TASK: Could you reproduce the lines below from the one with "f).remap = s.remap := rfl" through the one with "b).starts = s.starts := rfl"? Keep both ends and add nothing.

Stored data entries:

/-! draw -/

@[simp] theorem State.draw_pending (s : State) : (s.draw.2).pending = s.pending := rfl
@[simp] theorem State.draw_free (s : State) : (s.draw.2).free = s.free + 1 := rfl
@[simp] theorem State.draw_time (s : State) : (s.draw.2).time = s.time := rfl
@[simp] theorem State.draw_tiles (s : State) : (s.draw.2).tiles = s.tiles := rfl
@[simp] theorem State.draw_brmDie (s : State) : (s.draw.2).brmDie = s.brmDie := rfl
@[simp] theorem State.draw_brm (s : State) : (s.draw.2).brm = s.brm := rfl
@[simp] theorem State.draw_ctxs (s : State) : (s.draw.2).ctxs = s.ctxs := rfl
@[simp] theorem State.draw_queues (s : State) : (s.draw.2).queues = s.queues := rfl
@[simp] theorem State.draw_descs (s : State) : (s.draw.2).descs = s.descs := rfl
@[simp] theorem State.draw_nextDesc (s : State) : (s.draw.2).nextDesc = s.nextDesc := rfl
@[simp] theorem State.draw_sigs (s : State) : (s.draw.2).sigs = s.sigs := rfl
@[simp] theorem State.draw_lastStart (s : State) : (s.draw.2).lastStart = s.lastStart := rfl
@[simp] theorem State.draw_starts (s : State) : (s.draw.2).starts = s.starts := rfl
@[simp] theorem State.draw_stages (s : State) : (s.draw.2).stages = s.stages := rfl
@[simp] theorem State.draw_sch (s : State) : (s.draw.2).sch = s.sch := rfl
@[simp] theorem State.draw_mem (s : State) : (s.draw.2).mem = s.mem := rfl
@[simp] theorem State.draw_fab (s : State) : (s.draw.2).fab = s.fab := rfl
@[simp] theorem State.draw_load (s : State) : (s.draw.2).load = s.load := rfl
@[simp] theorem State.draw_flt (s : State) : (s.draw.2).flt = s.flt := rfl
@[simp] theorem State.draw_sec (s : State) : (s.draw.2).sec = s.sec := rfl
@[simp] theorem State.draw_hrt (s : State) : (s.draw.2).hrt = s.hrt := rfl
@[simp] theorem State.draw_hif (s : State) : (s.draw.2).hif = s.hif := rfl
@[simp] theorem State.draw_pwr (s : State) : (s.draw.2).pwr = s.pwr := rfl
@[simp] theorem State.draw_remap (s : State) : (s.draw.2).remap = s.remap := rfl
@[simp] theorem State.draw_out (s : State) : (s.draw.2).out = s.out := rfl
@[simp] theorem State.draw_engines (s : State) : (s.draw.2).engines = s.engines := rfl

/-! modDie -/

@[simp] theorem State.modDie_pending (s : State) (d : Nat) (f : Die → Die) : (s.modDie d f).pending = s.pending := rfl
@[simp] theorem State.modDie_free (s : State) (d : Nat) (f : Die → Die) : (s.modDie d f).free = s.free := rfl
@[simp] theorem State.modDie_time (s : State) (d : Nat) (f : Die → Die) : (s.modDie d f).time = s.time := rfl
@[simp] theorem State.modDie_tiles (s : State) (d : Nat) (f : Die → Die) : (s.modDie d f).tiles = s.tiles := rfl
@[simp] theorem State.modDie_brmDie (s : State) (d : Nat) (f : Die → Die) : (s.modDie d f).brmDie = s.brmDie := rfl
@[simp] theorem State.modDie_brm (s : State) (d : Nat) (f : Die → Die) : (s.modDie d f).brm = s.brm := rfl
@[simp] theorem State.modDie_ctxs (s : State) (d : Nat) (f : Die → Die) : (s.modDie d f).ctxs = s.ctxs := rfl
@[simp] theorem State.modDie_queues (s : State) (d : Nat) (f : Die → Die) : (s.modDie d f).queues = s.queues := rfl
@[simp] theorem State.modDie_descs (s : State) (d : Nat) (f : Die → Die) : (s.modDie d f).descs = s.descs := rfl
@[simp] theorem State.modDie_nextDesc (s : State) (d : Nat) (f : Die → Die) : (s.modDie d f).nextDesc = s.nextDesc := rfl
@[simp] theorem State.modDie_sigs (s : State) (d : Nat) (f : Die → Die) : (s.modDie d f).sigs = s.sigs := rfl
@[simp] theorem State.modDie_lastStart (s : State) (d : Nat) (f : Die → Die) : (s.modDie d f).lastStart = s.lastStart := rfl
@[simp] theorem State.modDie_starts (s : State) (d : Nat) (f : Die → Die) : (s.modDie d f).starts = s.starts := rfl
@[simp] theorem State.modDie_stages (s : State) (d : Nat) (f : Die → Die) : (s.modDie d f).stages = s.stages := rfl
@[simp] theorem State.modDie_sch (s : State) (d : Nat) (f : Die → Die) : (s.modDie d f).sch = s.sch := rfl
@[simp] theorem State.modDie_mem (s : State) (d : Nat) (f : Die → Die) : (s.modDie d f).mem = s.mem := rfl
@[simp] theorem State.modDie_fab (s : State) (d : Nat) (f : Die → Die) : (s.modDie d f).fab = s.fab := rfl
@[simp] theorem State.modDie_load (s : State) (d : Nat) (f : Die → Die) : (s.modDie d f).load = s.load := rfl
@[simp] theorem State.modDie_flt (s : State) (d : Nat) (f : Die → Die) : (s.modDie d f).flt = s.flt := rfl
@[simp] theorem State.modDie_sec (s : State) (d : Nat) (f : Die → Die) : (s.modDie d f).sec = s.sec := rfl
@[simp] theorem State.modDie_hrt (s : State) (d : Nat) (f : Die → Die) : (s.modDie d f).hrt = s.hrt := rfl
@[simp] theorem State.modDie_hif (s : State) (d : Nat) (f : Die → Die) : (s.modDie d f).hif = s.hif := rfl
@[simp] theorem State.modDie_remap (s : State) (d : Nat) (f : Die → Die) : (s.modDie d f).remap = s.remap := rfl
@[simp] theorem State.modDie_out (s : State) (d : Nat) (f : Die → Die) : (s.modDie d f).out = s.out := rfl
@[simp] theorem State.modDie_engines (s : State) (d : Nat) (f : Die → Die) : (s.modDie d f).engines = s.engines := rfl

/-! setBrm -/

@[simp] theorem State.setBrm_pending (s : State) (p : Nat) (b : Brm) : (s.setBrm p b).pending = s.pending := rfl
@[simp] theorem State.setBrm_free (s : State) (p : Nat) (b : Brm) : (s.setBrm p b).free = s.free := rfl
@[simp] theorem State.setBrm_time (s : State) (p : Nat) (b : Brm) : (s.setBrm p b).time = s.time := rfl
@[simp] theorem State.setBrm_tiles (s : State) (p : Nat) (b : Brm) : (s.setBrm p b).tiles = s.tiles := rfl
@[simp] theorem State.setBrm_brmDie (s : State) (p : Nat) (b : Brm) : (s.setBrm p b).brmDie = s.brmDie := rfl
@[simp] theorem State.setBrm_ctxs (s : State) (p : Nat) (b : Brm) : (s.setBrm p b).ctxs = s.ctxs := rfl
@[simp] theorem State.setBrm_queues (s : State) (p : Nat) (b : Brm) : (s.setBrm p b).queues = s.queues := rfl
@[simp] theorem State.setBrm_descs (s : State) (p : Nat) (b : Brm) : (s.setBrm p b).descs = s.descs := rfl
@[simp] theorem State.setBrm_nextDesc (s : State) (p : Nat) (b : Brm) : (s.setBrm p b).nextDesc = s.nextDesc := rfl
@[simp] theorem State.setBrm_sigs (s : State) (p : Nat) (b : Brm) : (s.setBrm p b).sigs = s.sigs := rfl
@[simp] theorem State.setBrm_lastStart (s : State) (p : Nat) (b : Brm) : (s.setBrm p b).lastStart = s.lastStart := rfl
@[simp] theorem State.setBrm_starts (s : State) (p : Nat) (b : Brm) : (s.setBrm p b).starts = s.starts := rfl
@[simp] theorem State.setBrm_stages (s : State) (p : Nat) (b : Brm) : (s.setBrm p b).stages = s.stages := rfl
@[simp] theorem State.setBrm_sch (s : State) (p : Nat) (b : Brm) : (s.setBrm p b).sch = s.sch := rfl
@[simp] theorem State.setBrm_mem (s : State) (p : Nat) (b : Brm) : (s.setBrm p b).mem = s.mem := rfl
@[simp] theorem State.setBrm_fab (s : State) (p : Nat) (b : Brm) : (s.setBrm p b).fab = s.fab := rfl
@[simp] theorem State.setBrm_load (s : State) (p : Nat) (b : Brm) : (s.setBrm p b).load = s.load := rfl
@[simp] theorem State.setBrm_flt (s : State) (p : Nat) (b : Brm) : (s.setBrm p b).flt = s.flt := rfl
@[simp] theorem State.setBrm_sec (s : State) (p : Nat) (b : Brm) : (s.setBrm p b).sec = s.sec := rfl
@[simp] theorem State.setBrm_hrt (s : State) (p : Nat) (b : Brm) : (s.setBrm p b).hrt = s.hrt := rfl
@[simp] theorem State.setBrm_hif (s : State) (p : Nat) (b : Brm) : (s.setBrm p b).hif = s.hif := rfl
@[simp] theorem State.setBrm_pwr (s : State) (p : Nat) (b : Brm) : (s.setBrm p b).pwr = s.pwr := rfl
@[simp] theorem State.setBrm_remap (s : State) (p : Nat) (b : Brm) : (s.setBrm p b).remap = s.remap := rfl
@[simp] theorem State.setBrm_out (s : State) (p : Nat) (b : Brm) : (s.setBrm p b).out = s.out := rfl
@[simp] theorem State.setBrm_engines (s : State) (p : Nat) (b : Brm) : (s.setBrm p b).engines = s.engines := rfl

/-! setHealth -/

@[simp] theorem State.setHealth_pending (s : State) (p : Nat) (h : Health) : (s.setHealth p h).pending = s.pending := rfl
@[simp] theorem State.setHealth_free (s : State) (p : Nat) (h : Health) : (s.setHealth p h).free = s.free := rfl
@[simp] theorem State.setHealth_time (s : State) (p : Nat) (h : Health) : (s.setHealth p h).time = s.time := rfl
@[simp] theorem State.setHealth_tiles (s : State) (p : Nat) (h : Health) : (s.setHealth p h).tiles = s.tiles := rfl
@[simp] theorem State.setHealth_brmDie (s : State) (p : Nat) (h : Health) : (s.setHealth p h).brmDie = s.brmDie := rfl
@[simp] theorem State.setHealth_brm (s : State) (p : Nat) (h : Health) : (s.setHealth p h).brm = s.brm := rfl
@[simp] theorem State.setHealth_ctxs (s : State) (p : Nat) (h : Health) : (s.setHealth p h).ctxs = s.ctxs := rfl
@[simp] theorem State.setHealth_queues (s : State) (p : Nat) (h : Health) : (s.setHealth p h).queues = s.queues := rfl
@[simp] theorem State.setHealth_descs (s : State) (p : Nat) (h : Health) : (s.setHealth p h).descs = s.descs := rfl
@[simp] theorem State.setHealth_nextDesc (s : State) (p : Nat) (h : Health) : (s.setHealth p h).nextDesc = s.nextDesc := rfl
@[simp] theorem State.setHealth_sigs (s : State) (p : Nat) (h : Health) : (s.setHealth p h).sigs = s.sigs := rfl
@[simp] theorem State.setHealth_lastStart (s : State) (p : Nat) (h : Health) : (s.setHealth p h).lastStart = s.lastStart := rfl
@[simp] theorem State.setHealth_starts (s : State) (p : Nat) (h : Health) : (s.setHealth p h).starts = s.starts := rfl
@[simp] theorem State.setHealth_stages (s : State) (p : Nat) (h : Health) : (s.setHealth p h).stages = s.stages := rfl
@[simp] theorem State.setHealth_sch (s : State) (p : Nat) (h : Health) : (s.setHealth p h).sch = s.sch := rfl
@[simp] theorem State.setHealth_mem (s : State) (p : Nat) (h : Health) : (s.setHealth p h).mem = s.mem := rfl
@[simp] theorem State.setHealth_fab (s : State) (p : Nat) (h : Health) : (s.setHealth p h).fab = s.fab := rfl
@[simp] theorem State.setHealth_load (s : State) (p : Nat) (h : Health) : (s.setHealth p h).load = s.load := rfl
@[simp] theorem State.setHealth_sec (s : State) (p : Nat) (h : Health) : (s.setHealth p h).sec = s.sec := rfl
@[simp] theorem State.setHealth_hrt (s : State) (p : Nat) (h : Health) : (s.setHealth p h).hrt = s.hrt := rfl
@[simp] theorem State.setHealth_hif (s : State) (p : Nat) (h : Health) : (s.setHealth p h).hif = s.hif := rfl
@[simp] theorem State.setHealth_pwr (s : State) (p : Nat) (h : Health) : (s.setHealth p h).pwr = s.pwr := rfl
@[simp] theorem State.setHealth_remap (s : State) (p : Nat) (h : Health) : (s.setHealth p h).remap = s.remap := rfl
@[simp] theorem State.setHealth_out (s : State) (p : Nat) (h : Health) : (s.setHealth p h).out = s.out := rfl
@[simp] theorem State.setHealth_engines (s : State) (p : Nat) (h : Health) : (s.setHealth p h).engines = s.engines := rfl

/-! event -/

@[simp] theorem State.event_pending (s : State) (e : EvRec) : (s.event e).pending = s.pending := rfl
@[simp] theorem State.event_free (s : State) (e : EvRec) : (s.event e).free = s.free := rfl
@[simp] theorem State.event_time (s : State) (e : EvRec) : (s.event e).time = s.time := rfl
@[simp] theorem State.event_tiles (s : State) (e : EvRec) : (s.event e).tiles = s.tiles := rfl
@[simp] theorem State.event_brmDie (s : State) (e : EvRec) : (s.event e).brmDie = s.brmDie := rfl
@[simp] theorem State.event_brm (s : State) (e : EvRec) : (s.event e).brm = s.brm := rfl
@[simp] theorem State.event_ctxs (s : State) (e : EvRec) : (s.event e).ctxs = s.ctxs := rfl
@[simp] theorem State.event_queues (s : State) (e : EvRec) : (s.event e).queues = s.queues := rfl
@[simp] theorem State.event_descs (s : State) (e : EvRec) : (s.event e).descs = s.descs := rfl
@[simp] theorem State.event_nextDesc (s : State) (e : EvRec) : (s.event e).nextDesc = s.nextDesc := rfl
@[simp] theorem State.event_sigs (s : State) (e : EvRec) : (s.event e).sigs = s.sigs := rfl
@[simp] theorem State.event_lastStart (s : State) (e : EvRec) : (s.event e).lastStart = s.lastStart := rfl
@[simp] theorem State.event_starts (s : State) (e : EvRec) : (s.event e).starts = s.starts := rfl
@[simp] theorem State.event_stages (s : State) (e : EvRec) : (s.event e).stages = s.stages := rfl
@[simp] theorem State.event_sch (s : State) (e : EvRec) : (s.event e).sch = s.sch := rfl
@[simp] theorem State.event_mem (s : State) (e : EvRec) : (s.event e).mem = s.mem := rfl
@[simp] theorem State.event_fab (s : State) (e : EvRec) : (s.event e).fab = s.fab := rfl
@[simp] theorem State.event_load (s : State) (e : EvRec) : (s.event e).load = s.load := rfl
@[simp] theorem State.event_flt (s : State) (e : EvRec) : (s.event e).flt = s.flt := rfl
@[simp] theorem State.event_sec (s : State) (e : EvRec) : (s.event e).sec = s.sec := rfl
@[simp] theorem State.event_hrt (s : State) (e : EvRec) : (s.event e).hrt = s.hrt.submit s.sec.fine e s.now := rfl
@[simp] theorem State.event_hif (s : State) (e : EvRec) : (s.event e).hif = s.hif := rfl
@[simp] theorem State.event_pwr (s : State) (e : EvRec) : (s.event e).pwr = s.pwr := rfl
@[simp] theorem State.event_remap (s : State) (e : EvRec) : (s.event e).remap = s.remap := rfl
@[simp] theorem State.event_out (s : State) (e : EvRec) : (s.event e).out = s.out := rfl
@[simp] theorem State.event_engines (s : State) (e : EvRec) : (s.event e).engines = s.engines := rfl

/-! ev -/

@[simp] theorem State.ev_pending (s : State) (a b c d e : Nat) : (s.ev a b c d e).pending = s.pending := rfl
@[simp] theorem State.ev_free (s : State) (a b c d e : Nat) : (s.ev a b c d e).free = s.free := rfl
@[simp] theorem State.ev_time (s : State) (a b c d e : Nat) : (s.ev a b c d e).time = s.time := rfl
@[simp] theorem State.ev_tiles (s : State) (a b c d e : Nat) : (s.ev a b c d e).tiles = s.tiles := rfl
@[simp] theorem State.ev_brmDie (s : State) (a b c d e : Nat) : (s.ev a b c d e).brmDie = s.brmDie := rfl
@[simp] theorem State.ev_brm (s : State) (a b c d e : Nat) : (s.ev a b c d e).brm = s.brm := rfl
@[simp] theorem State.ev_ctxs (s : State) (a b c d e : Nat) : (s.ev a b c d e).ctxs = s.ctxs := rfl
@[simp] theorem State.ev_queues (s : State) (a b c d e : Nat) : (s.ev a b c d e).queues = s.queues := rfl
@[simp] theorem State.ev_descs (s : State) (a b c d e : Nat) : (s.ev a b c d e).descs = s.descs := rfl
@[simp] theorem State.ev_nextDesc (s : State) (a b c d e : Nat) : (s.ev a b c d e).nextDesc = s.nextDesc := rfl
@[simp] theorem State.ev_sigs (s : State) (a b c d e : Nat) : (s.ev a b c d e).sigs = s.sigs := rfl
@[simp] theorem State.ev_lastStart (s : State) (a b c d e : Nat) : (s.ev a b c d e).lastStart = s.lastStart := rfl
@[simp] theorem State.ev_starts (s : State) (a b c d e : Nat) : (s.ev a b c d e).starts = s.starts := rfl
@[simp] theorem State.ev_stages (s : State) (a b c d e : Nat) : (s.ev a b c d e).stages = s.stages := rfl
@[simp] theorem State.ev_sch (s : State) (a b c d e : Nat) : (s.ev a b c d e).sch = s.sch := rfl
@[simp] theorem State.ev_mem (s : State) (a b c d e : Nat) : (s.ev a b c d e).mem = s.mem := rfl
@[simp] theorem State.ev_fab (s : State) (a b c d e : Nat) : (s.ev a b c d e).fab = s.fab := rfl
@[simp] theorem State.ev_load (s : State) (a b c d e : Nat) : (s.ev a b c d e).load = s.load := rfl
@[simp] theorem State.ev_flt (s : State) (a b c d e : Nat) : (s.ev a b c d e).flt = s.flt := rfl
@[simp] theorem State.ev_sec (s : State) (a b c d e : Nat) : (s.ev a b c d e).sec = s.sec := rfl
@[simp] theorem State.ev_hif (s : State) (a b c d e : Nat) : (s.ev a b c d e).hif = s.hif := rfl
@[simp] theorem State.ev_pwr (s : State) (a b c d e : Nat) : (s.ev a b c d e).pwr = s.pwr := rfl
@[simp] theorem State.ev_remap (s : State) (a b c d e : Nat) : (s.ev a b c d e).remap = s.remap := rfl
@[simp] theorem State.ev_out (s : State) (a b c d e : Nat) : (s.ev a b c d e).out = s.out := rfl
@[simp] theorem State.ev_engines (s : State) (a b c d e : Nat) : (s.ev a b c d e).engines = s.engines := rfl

RESULT OF THE TASK:
@[simp] theorem State.modDie_remap (s : State) (d : Nat) (f : Die → Die) : (s.modDie d f).remap = s.remap := rfl
@[simp] theorem State.modDie_out (s : State) (d : Nat) (f : Die → Die) : (s.modDie d f).out = s.out := rfl
@[simp] theorem State.modDie_engines (s : State) (d : Nat) (f : Die → Die) : (s.modDie d f).engines = s.engines := rfl

/-! setBrm -/

@[simp] theorem State.setBrm_pending (s : State) (p : Nat) (b : Brm) : (s.setBrm p b).pending = s.pending := rfl
@[simp] theorem State.setBrm_free (s : State) (p : Nat) (b : Brm) : (s.setBrm p b).free = s.free := rfl
@[simp] theorem State.setBrm_time (s : State) (p : Nat) (b : Brm) : (s.setBrm p b).time = s.time := rfl
@[simp] theorem State.setBrm_tiles (s : State) (p : Nat) (b : Brm) : (s.setBrm p b).tiles = s.tiles := rfl
@[simp] theorem State.setBrm_brmDie (s : State) (p : Nat) (b : Brm) : (s.setBrm p b).brmDie = s.brmDie := rfl
@[simp] theorem State.setBrm_ctxs (s : State) (p : Nat) (b : Brm) : (s.setBrm p b).ctxs = s.ctxs := rfl
@[simp] theorem State.setBrm_queues (s : State) (p : Nat) (b : Brm) : (s.setBrm p b).queues = s.queues := rfl
@[simp] theorem State.setBrm_descs (s : State) (p : Nat) (b : Brm) : (s.setBrm p b).descs = s.descs := rfl
@[simp] theorem State.setBrm_nextDesc (s : State) (p : Nat) (b : Brm) : (s.setBrm p b).nextDesc = s.nextDesc := rfl
@[simp] theorem State.setBrm_sigs (s : State) (p : Nat) (b : Brm) : (s.setBrm p b).sigs = s.sigs := rfl
@[simp] theorem State.setBrm_lastStart (s : State) (p : Nat) (b : Brm) : (s.setBrm p b).lastStart = s.lastStart := rfl
@[simp] theorem State.setBrm_starts (s : State) (p : Nat) (b : Brm) : (s.setBrm p b).starts = s.starts := rfl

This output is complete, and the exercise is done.